▶ [PROBLEM TO SOLVE]: Check each line of the data, and copy those where "since" appears.

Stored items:
/-- R357 to R360, R365, R368 to R371: heartbeats are sent and heard, silence on the paths moves ROLE, a handover is
commanded, sent and taken, and a takeback is asked for. -/
def Obligations.PairRolesRun : Prop :=
  (∀ (s : State), s.start.logicUp = true → s.pair.role = .syncing → s.partner ≠ 0xFF →
    Runs .pairHeartbeatSend s fun t =>
      t = { s with pair := { s.pair with hbSeq := s.pair.hbSeq + 1, ask := false }, ring := t.ring, links := t.links, regs := t.regs,
                   free := t.free, out := t.out })
  ∧ (∀ (s : State) (w0 w1 w2 : Word), s.start.logicUp = true → s.active .pair = true → s.pair.role = .syncing →
    s.pairMismatch w0 = false →
    Runs (.pairHeartbeatReceive (some (w0, w1, w2))) s fun t =>
      t = { s with pair := { s.pair with partnerRole := bits w0 0 3, partnerTerm := BitVec.ofNat 8 (bits w0 8 8),
                                         partnerRank := BitVec.ofNat 8 (bits w0 16 8), partnerHealthy := bit w0 3,
                                         seenPair := true, echo := w1, lastHeard := s.now } })
  ∧ (∀ (s : State) (w0 w1 w2 : Word), s.start.logicUp = true → s.active .pair = true → s.pair.role = .standby →
    s.pairMismatch w0 = false → bits w0 0 3 = 4 → bit w0 4 = true →
    Runs (.pairHeartbeatReceive (some (w0, w1, w2))) s fun t =>
      t.pair.role = .primary ∧ t.pair.term = BitVec.ofNat 8 (bits w0 8 8) ∧ t.mem = s.mem ∧ t.queues = s.queues
      ∧ t.flag Addr.pairEvents 0 = true)
  ∧ (∀ (s : State) (w0 w1 w2 : Word), s.start.logicUp = true → s.active .pair = true → s.pair.role = .seeking →
    s.pairMismatch w0 = false → bits w0 0 3 = 4 →
    Runs (.pairHeartbeatReceive (some (w0, w1, w2))) s fun t =>
      t = { s with pair := t.pair, regs := t.regs } ∧ RegsBut [Addr.pairEvents] s t ∧ Noted Addr.pairEvents 0 s t
      ∧ t.pair.role = .syncing ∧ t.pair.partnerRole = 4)
  ∧ (∀ (s : State), s.start.logicUp = true →
    Runs (.pairPathSilence true) s fun t => t = { s with pair := { s.pair with seenRing := false } })
  ∧ (∀ (s : State), s.start.logicUp = true →
    Runs (.pairPathSilence false) s fun t => t = { s with pair := { s.pair with seenPair := false } })
  ∧ (∀ (s : State), s.start.logicUp = true → s.pair.role ≠ .off → s.pair.linkLost = false → s.pair.seenRing = true →
    Runs .pairLinkLost s fun t =>
      t = { s with pair := { s.pair with linkLost := true }, regs := t.regs, fault := t.fault }
      ∧ RegsBut [Addr.pairEvents] s t ∧ Noted Addr.pairEvents 3 s t
      ∧ t.fault = (s.raise .pair .pairLinkLost 0 none).fault)
  ∧ (∀ (s : State), s.start.logicUp = true → s.pair.role = .seeking →
    Runs .pairStartWaitExpiry s fun t =>
      t = { s with pair := t.pair, regs := t.regs, ring := t.ring, mramEpochs := s.mramEpochs.map (· + 1), ephem := t.ephem }
      ∧ RegsBut [Addr.pairEvents] s t ∧ Noted Addr.pairEvents 0 s t ∧ t.pair.role = .primary
      ∧ t.ring = { s.ring with aliasEpochs := s.mramEpochs.map (· + 1), aliasSeqs := [0, 0, 0, 0] })
  ∧ (∀ (s : State), s.start.logicUp = true → s.pair.role = .syncing →
    s.pair.lastHeard ≠ s.now →
    Runs .pairSilence100us s fun t =>
      t = { s with pair := t.pair, regs := t.regs } ∧ RegsBut [Addr.pairEvents] s t ∧ Noted Addr.pairEvents 0 s t
      ∧ t.pair.role = .seeking)
  ∧ (∀ (s : State), s.start.logicUp = true → s.pair.role = .standby →
    s.pair.lastHeard ≠ s.now →
    Runs .pairSilence100us s fun t =>
      t = { s with pair := t.pair, regs := t.regs, fault := t.fault, ephem := t.ephem, out := t.out }
      ∧ RegsBut [Addr.pairEvents, Addr.pairTakeoverCount] s t ∧ t.pair.role = .primary ∧ t.pair.term = s.pair.term + 1
      ∧ t.flag Addr.pairEvents 0 = true ∧ t.flag Addr.pairEvents 1 = true
      ∧ t.reg Addr.pairTakeoverCount = satAdd (s.reg Addr.pairTakeoverCount) 1
      ∧ t.fault = (s.raise .pair .pairTakeover 0 none).fault)
  ∧ (∀ (s : State), s.start.logicUp = true → s.pair.role = .primary → s.present s.partner = true →
    s.flag Addr.pairCtrl 2 = false →
    s.pair.lastHeard ≠ s.now →
    Runs .pairSilence250us s fun t =>
      t = { s with pair := t.pair, regs := t.regs } ∧ RegsBut [Addr.pairEvents, Addr.pairSuppressCount] s t
      ∧ t.pair.role = .held ∧ t.pair.cmds = [] ∧ t.flag Addr.pairEvents 0 = true ∧ t.flag Addr.pairEvents 7 = true
      ∧ t.reg Addr.pairSuppressCount = satAdd (s.reg Addr.pairSuppressCount) s.pair.cmds.length)
  ∧ (∀ (s : State), s.start.logicUp = true → s.pair.role = .syncing →
    Runs .pairSnapshotComplete s fun t =>
      t = { s with pair := t.pair, regs := t.regs } ∧ RegsBut [Addr.pairEvents] s t ∧ t.pair.role = .standby
      ∧ t.flag Addr.pairEvents 0 = true ∧ t.flag Addr.pairEvents 4 = true)
  ∧ (∀ (s : State) (i : Initiator) (v : Word), s.ready i (Addr.pairCmd + 4) true = true → s.fuses.pairCapable = true →
    s.armedAt Addr.pairCmd v = true → bit v 0 = true → bit v 1 = false → s.pair.role = .primary →
    s.pair.partnerRole = 3 →
    Runs (.switchover i (~~~ v)) s fun t =>
      t = { s.written i (Addr.pairCmd + 4) .done with regs := t.regs, guards := t.guards, pair := { s.pair with handover := true } }
      ∧ RegsBut [Addr.pairCmd] s t ∧ Committed Addr.pairCmd s t ∧ t.reg Addr.pairCmd = v &&& 3)
  ∧ (∀ (s : State) (i : Initiator) (v : Word), s.ready i (Addr.pairCmd + 4) true = true → s.fuses.pairCapable = true →
    s.armedAt Addr.pairCmd v = true → bit v 0 = false → bit v 1 = true → s.pair.role = .standby →
    Runs (.resync i (~~~ v)) s fun t =>
      t = { s.written i (Addr.pairCmd + 4) .done with regs := t.regs, guards := t.guards, pair := t.pair }
      ∧ RegsBut [Addr.pairCmd, Addr.pairEvents] s t ∧ Committed Addr.pairCmd s t ∧ t.reg Addr.pairCmd = v &&& 3
      ∧ t.pair.role = .syncing ∧ t.flag Addr.pairEvents 0 = true ∧ t.flag Addr.pairEvents 5 = true)
  ∧ (∀ (s : State), s.start.logicUp = true → s.pair.role = .primary → s.pair.handover = true → s.pair.m2 = [] →
    s.partner ≠ 0xFF →
    Runs .handoverSend s fun t =>
      t = { s with pair := { s.pair with sentTerm := some (s.pair.term + 1), hbSeq := s.pair.hbSeq + 1 }, ring := t.ring,
                   links := t.links, regs := t.regs, free := t.free, out := t.out })
  ∧ (∀ (s : State), s.start.logicUp = true → s.pair.role = .standby → s.flag Addr.pairCtrl 1 = true →
    s.rank < s.pair.partnerRank.toNat → s.pairHealthy = true → s.partner ≠ 0xFF →
    Runs .takebackHoldExpiry s fun t =>
      t = { s with pair := { s.pair with ask := true, hbSeq := s.pair.hbSeq + 1 }, ring := t.ring,
                   links := t.links, regs := t.regs, free := t.free, out := t.out })

/-- R361, R362, R364: a paired command takes its alias SEQ and waits for its M2 record, which is accepted or discarded; a
STANDBY's twin moves its alias counter, and mirror records arrive and are sent. -/
def Obligations.PairedCommandsAndMirrorsRun : Prop :=
  (∀ (s : State) (c : PairedCmd) (r : List PairedCmd) (n : Nat), s.start.logicUp = true → s.pair.cmds = c :: r →
    s.pair.role = .primary → s.pair.handover = false → s.pair.partnerRole = 3 → s.active .pair = true →
    n = classCode c.cls → s.ring.aliasSeqs.length = 4 →
    Runs .pairedCommandIssue s fun t =>
      t.pair = { s.pair with cmds := r, m2 := s.pair.m2 ++
        [{ c with since := s.now, key := some (s.ring.aliasSeqs.getD n 0, s.ring.aliasEpochs.getD n 0) }] }
      ∧ t.ring.aliasSeqs.getD n 0 = s.ring.aliasSeqs.getD n 0 + 1 ∧ t.mem = s.mem ∧ t.queues = s.queues)
  ∧ (∀ (s : State) (ok : Bool) (c : PairedCmd) (r : List PairedCmd) (k : Half × Byte), s.start.logicUp = true →
    s.pair.m2 = c :: r → c.key = some k → s.pair.role = .standby →
    Runs (.m2RecordAccept ok) s fun t =>
      t = { s with pair := { s.pair with m2 := r }, regs := t.regs }
      ∧ RegsBut [Addr.pairM2WaitMax, Addr.pairSuppressCount] s t
      ∧ t.reg Addr.pairSuppressCount = satAdd (s.reg Addr.pairSuppressCount) 1)
  ∧ (∀ (s : State) (c : PairedCmd) (r : List PairedCmd) (k : Half × Byte), s.start.logicUp = true →
    s.pair.m2 = c :: r → c.key = some k → s.pair.role = .primary →
    Runs (.m2RecordAccept true) s fun t =>
      t.pair = { s.pair with m2 := r } ∧ t.mem = s.mem ∧ t.queues = s.queues
      ∧ t.field Addr.pairM2WaitMax 0 16 = max (s.field Addr.pairM2WaitMax 0 16) (min 0xFFFF ((s.now - c.since) * 5 / 2)))
  ∧ (∀ (s : State) (w0 w1 w2 w3 : Word) (n : Nat), s.start.logicUp = true → s.active .pair = true →
    s.pair.role = .standby → n = (if bit w0 24 then classCode .c else classCode .t) → s.ring.aliasSeqs.length = 4 →
    Runs (.m2RecordReceive (some [w0, w1, w2, w3])) s fun t =>
      t.ring.aliasSeqs.getD n 0 = BitVec.ofNat 16 (bits w0 0 16) + 1 ∧ t.pair = s.pair ∧ t.mem = s.mem
      ∧ t.queues = s.queues)
  ∧ (∀ (s : State) (e : Fin 4096) (w7 : Word) (k : Nat) (o : Bool), s.start.logicUp = true →
    (s.pair.role = .standby ∨ s.pair.role = .syncing) →
    Runs (.mirrorRecordReceive (.m1 e w7 k o)) s fun t =>
      t = { s with regs := t.regs, ephem := t.ephem } ∧ RegsBut [Addr.ephemEntry e.val 7] s t ∧ t.eph e.val 7 = w7
      ∧ t.ephInst e.val = { k := k, shift := (s.ephInst e.val).shift, ended := o } ∧ ∀ j, j ≠ e.val → t.ephInst j = s.ephInst j)
  ∧ (∀ (s : State) (n : Fin 4) (a v : Word), s.start.logicUp = true → (s.pair.role = .standby ∨ s.pair.role = .syncing) →
    0x5_F000 ≤ a.toNat → a.toNat ≤ 0x5_FFFC → a.toNat % 4 = 0 → s.fault.inject.armed = false →
    Runs (.mirrorRecordReceive (.m4 n a v)) s fun t =>
      t = { s with mem := Memory.setWord s.mem (Addr.coreRam n.val + a.toNat) v, ecc := t.ecc })
  ∧ (∀ (s : State) (l : List (Half × Byte)) (b : Byte), s.start.logicUp = true → s.pair.role = .syncing → l.length = 4 →
    Runs (.mirrorRecordReceive (.m0 l b)) s fun t =>
      t = { s with ring := { s.ring with aliasSeqs := l.map (·.1), aliasEpochs := l.map (·.2) },
                   mramEpochs := l.map (·.2), pair := { s.pair with term := b } })
  ∧ (∀ (s : State) (a : Nat) (v : Word), s.start.logicUp = true → s.flag Addr.pairMirrorCtrl 1 = true →
    s.pair.role = .primary → s.pair.partnerRole = 3 → s.m3List = [a] → v = s.m3Value a →
    assocGet s.pair.m3 a ≠ some v →
    Runs .m3PeriodSend s fun t =>
      t = { s with pair := { (s.rateTake 4).pair with m3 := t.pair.m3 },
                   out := .mirror (!s.active .pair) (.m3 (word a) v) :: s.out }
      ∧ assocGet t.pair.m3 a = some v)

▶ [RESPONSE AREA]:
        [{ c with since := s.now, key := some (s.ring.aliasSeqs.getD n 0, s.ring.aliasEpochs.getD n 0) }] }
      ∧ t.field Addr.pairM2WaitMax 0 16 = max (s.field Addr.pairM2WaitMax 0 16) (min 0xFFFF ((s.now - c.since) * 5 / 2)))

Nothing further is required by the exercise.